### [Information shown]
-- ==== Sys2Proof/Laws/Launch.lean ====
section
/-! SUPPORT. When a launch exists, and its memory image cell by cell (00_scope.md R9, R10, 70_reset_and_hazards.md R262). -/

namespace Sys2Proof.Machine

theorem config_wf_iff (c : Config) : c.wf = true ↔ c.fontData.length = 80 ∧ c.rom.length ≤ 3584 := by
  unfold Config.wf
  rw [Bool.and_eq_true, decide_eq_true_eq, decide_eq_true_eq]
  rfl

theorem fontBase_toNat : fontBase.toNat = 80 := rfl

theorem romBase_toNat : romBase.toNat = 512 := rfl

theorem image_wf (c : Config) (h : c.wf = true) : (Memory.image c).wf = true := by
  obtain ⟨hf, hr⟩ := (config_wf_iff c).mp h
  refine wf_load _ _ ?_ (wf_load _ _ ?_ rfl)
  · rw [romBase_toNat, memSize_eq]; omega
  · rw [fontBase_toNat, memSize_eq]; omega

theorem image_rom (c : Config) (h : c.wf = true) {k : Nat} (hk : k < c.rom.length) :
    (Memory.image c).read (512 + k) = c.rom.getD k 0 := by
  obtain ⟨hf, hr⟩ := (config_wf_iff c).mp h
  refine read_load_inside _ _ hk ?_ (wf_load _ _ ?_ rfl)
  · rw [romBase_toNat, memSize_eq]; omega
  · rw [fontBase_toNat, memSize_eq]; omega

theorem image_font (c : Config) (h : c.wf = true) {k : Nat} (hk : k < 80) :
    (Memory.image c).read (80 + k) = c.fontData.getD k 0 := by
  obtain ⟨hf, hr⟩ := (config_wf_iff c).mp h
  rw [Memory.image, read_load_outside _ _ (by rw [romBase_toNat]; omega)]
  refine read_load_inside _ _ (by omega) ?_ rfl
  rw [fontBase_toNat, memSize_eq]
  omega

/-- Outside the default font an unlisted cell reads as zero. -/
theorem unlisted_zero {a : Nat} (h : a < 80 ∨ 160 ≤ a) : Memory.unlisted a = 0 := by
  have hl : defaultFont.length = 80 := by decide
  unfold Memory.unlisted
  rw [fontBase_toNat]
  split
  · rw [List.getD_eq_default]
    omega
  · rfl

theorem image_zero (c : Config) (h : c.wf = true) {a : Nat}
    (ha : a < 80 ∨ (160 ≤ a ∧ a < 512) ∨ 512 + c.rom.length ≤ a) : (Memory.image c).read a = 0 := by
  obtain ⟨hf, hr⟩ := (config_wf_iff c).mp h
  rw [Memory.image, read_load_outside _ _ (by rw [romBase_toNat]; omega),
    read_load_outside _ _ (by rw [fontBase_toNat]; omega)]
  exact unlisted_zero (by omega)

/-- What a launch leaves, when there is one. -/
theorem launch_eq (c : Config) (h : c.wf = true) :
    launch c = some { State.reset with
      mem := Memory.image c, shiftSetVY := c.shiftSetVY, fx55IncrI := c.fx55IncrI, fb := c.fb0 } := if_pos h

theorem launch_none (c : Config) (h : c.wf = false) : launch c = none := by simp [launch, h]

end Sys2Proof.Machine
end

==

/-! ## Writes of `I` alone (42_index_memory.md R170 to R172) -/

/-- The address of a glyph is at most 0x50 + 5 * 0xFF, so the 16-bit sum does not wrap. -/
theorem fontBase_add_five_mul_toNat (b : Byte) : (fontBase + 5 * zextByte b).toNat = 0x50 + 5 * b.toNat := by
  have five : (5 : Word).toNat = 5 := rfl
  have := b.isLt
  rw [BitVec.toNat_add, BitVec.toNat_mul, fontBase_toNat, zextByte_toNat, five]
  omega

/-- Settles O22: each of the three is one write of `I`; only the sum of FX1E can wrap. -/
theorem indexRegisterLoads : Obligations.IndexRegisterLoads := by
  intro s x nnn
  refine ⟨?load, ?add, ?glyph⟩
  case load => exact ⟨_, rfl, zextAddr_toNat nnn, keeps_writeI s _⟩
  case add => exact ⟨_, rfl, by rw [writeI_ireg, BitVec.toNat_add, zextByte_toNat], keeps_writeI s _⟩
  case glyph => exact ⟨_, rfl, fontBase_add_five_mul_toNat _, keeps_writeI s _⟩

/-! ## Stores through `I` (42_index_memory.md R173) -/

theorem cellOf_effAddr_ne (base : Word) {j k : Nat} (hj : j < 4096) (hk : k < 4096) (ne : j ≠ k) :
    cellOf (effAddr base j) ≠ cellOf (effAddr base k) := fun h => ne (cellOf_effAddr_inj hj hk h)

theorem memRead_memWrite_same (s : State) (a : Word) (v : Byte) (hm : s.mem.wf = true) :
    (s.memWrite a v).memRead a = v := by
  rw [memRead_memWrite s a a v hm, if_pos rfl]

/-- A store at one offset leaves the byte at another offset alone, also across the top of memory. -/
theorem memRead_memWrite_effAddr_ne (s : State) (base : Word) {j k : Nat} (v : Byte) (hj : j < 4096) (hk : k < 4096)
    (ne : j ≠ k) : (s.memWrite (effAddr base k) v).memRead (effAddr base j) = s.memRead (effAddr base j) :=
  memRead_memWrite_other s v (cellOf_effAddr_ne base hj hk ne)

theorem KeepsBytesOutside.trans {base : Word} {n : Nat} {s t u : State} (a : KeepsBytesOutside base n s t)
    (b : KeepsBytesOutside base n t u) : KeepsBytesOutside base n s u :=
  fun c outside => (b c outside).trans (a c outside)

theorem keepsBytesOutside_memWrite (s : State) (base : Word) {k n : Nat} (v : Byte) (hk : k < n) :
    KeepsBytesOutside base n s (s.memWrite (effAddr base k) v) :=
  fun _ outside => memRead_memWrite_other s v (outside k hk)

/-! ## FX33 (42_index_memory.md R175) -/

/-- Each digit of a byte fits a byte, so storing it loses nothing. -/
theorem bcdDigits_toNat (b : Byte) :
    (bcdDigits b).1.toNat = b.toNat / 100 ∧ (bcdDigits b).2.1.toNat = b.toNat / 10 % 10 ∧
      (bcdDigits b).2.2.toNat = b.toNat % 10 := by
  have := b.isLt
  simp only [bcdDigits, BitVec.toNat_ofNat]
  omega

### [Brief]
Starting at the line above that holds "theorem memRead_memWrite_same (s" and ending at the line that holds "memRead_memWrite_other s v (cellOf_effAddr_ne", transcribe each line exactly and include no other lines.

### [Your response]
theorem memRead_memWrite_same (s : State) (a : Word) (v : Byte) (hm : s.mem.wf = true) :
    (s.memWrite a v).memRead a = v := by
  rw [memRead_memWrite s a a v hm, if_pos rfl]

/-- A store at one offset leaves the byte at another offset alone, also across the top of memory. -/
theorem memRead_memWrite_effAddr_ne (s : State) (base : Word) {j k : Nat} (v : Byte) (hj : j < 4096) (hk : k < 4096)
    (ne : j ≠ k) : (s.memWrite (effAddr base k) v).memRead (effAddr base j) = s.memRead (effAddr base j) :=
  memRead_memWrite_other s v (cellOf_effAddr_ne base hj hk ne)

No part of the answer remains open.